Introduction to Unix and Biowulf

Joe Wu, PhD
NCI CCR Bioinformatics Training and Education Program
August 14, 2025
ncibtep@nih.gov

Background on Unix

  • A computer operating system like Windows and MacOS.
  • Interact with computer through a terminal and by issuing commands in the terminal (so no graphical user interface or GUI).
  • There are many Unix like operating system such as Linux.
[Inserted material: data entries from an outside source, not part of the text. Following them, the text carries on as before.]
-- ==== Sys2Proof/Laws/Memory.lean ====
section
/-! SUPPORT. Every memory operation keeps the canonical form of a memory, and every operation of the Vault and the Store on the state
keeps what holds of every state a run reaches. -/

namespace Sys2Proof.Machine

open Sys2Proof

theorem Mem.wf_iff (m : Mem) : m.wf = true ↔ awf 0 none m.cells = true ∧ awf false none m.parBad = true ∧ awf 0 none m.ppDiff = true
    ∧ awf false none m.ppBad = true ∧ awf false none m.off = true ∧ awf none none m.poisoned = true ∧ awf [] none m.tracker = true := by
  simp only [Mem.wf, Bool.and_eq_true, and_assoc]

@[simp] theorem Mem.wf_wiped : Mem.wiped.wf = true := by decide

/-- A memory whose tables are those of another is canonical with it. -/
theorem Mem.wf_same {m n : Mem} (h : m.wf = true) (e1 : n.cells = m.cells) (e2 : n.parBad = m.parBad) (e3 : n.ppDiff = m.ppDiff)
    (e4 : n.ppBad = m.ppBad) (e5 : n.off = m.off) (e6 : n.poisoned = m.poisoned) (e7 : n.tracker = m.tracker) : n.wf = true := by
  rw [Mem.wf_iff] at *
  rw [e1, e2, e3, e4, e5, e6, e7]
  exact h

theorem Mem.wf_cells {m : Mem} (h : m.wf = true) {c : Assoc Byte} (hc : awf 0 none c = true) : ({ m with cells := c } : Mem).wf = true := by
  rw [Mem.wf_iff] at *; exact ⟨hc, h.2⟩

theorem Mem.wf_parBad {m : Mem} (h : m.wf = true) {c : Assoc Bool} (hc : awf false none c = true) : ({ m with parBad := c } : Mem).wf = true := by
  rw [Mem.wf_iff] at *; exact ⟨h.1, hc, h.2.2⟩

theorem Mem.wf_ppDiff {m : Mem} (h : m.wf = true) {c : Assoc Byte} (hc : awf 0 none c = true) : ({ m with ppDiff := c } : Mem).wf = true := by
  rw [Mem.wf_iff] at *; exact ⟨h.1, h.2.1, hc, h.2.2.2⟩

theorem Mem.wf_ppBad {m : Mem} (h : m.wf = true) {c : Assoc Bool} (hc : awf false none c = true) : ({ m with ppBad := c } : Mem).wf = true := by
  rw [Mem.wf_iff] at *; exact ⟨h.1, h.2.1, h.2.2.1, hc, h.2.2.2.2⟩

theorem Mem.wf_off {m : Mem} (h : m.wf = true) {c : Assoc Bool} (hc : awf false none c = true) : ({ m with off := c } : Mem).wf = true := by
  rw [Mem.wf_iff] at *; exact ⟨h.1, h.2.1, h.2.2.1, h.2.2.2.1, hc, h.2.2.2.2.2⟩

theorem Mem.wf_poisoned {m : Mem} (h : m.wf = true) {c : Assoc (Option (List Nat))} (hc : awf none none c = true) :
    ({ m with poisoned := c } : Mem).wf = true := by
  rw [Mem.wf_iff] at *; exact ⟨h.1, h.2.1, h.2.2.1, h.2.2.2.1, h.2.2.2.2.1, hc, h.2.2.2.2.2.2⟩

theorem Mem.wf_tracker {m : Mem} (h : m.wf = true) {c : Assoc (List TrackEntry)} (hc : awf [] none c = true) :
    ({ m with tracker := c } : Mem).wf = true := by
  rw [Mem.wf_iff] at *; exact ⟨h.1, h.2.1, h.2.2.1, h.2.2.2.1, h.2.2.2.2.1, h.2.2.2.2.2.1, hc⟩

theorem Mem.cells_wf {m : Mem} (h : m.wf = true) : awf 0 none m.cells = true := ((Mem.wf_iff m).1 h).1
theorem Mem.parBad_wf {m : Mem} (h : m.wf = true) : awf false none m.parBad = true := ((Mem.wf_iff m).1 h).2.1
theorem Mem.ppDiff_wf {m : Mem} (h : m.wf = true) : awf 0 none m.ppDiff = true := ((Mem.wf_iff m).1 h).2.2.1
theorem Mem.ppBad_wf {m : Mem} (h : m.wf = true) : awf false none m.ppBad = true := ((Mem.wf_iff m).1 h).2.2.2.1
theorem Mem.off_wf {m : Mem} (h : m.wf = true) : awf false none m.off = true := ((Mem.wf_iff m).1 h).2.2.2.2.1
theorem Mem.poisoned_wf {m : Mem} (h : m.wf = true) : awf none none m.poisoned = true := ((Mem.wf_iff m).1 h).2.2.2.2.2.1
theorem Mem.tracker_wf {m : Mem} (h : m.wf = true) : awf [] none m.tracker = true := ((Mem.wf_iff m).1 h).2.2.2.2.2.2

/-- A fold of steps that keep the form keeps it. -/
theorem Mem.wf_foldl {α : Type} (g : Mem → α → Mem) (hg : ∀ m x, m.wf = true → (g m x).wf = true) (xs : List α) {m : Mem} (h : m.wf = true) :
    (xs.foldl g m).wf = true := by
  induction xs generalizing m with
  | nil => exact h
  | cons x xs ih => exact ih (hg m x h)

theorem Mem.wf_ite {p : Prop} [Decidable p] {m n : Mem} (h : m.wf = true) (k : n.wf = true) : (if p then m else n).wf = true := by
  split
  · exact h
  · exact k

/-! ### One memory -/

/-- Power up a bank (R236). -/
theorem Mem.powerUp_wf {m : Mem} (h : m.wf = true) (bank : Nat) : (m.powerUp bank).wf = true :=
  Mem.wf_ite (Mem.wf_poisoned (Mem.wf_off h (awf_aput _ _ _ (Mem.off_wf h))) (awf_aput _ _ _ (Mem.poisoned_wf h))) h

/-- One bank goes dark: what it held is lost (R236). -/
theorem Mem.dark_wf {m : Mem} (h : m.wf = true) (bank : Nat) :
    (m.dark bank).wf = true :=
  Mem.wf_poisoned (Mem.wf_off h (awf_aput _ _ _ (Mem.off_wf h))) (awf_aput _ _ _ (Mem.poisoned_wf h))

/-- The parity difference of one byte (R218). -/
theorem Mem.addDiff_wf {m : Mem} (h : m.wf = true) (p o x : Nat) : (m.addDiff p o x).wf = true :=
  Mem.wf_ppDiff h (awf_foldl _ _ (fun _ _ k => awf_aput _ _ _ k) _ (Mem.ppDiff_wf h))

/-- One byte with its parity bit (R219). -/
theorem Mem.putByte_wf {m : Mem} (h : m.wf = true) (ph : Nat) (b : Byte) : (m.putByte ph b).wf = true :=
  Mem.wf_parBad (Mem.wf_cells h (awf_aput _ _ _ (Mem.cells_wf h))) (awf_aput _ _ _ (Mem.parBad_wf h))

/-- The check marks of a page cleared (R237). -/
theorem Mem.cleanPage_wf {m : Mem} (h : m.wf = true) (p : Nat) : (m.cleanPage p).wf = true :=
  Mem.wf_ppBad (Mem.wf_ppDiff (Mem.wf_parBad h (awf_acut _ _ _ (Mem.parBad_wf h))) (awf_acut _ _ _ (Mem.ppDiff_wf h))) (awf_acut _ _ _ (Mem.ppBad_wf h))

/-- A full page written (R237). -/
theorem Mem.putPage_wf {m : Mem} (h : m.wf = true) (p : Nat) (data : List (Byte × Bool)) : (m.putPage p data).wf = true := by
  have h2 := (Mem.wf_iff _).1 (Mem.cleanPage_wf h p)
  exact (Mem.wf_iff _).2 ⟨awf_aputs _ _ _ h2.1, awf_foldl _ _ (fun _ _ k => awf_aputs _ _ _ k) _ h2.2.1, h2.2.2⟩

/-- A page filled (R237). -/
theorem Mem.fillPage_wf {m : Mem} (h : m.wf = true) (bank p : Nat) : (m.fillPage bank p).wf = true := by
  unfold Mem.fillPage
  split
  · exact h
  · exact Mem.wf_ite h (Mem.wf_poisoned h (awf_aput _ _ _ (Mem.poisoned_wf h)))

/-- New lists under the same keys, where the empty ones are taken away. -/
theorem awf_tracker {m : Assoc (List TrackEntry)} (g : List TrackEntry → List TrackEntry) (h : awf [] none m = true) :
    awf [] none ((m.map fun t => (t.1, g t.2)).filter fun t => t.2 != []) = true := by
  have key : ∀ lo, awf [] lo m = true → awf [] lo ((m.map fun t => (t.1, g t.2)).filter fun t => t.2 != []) = true := by
    clear h
    induction m with
    | nil => intro lo _; rfl
    | cons e m ih =>
      obtain ⟨j, w⟩ := e
      intro lo h
      simp only [awf, Bool.and_eq_true, decide_eq_true_eq] at h
      have hm := ih _ h.2
      by_cases hg : g w = []
      · simp only [List.map_cons, List.filter_cons, hg, bne_self_eq_false, Bool.false_eq_true, if_false]
        cases lo with
        | none => exact awf_weaken _ hm
        | some l => exact awf_mono _ (Nat.le_of_lt (by simpa using h.1.1)) hm
      · have : (g w != []) = true := by simpa using hg
        simp only [List.map_cons, List.filter_cons, this, if_true, awf, Bool.and_eq_true, decide_eq_true_eq]
        exact ⟨⟨h.1.1, hg⟩, hm⟩
  exact key none h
Even MacOS is based on Unix.

Why learn Unix

  • Efficiently process large datasets.
  • Bioinformatics/NGS analysis software are written to work on Unix and Unix-like systems.
  • Bioinformatics analyses often require researchers to work on high performance computing systems such as Biowulf at NIH, which requires command line knowledge.
  • Write scripts to ensure reproducibility and reusability.

Background on Biowulf

  • Biowulf is the Unix-based high performance computing system at NIH.
  • Has around 1000 scientific applications (including those for NGS analysis) installed.
  • Biowulf staff maintain the system and updates software.
  • Biowulf HPC OnDemand is a feature that enables users to access Biowulf and graphical applications such as R Studio and Jupyter Lab from a web browser.

Learning objectives

  • This class is meant for the novices.
  • Will not make participants experts but materials learn form the basis for learning advanced Unix skills.
  • After this class, participants should be familiar with Unix commands needed to get started with bioinformatics including:
    • Signing onto Biowulf
    • Navigating through Biowulf's directories
    • Working with files
    • Launching and working with software installed on Biowulf
    • Starting graphical packages on Biowulf HPC OnDemand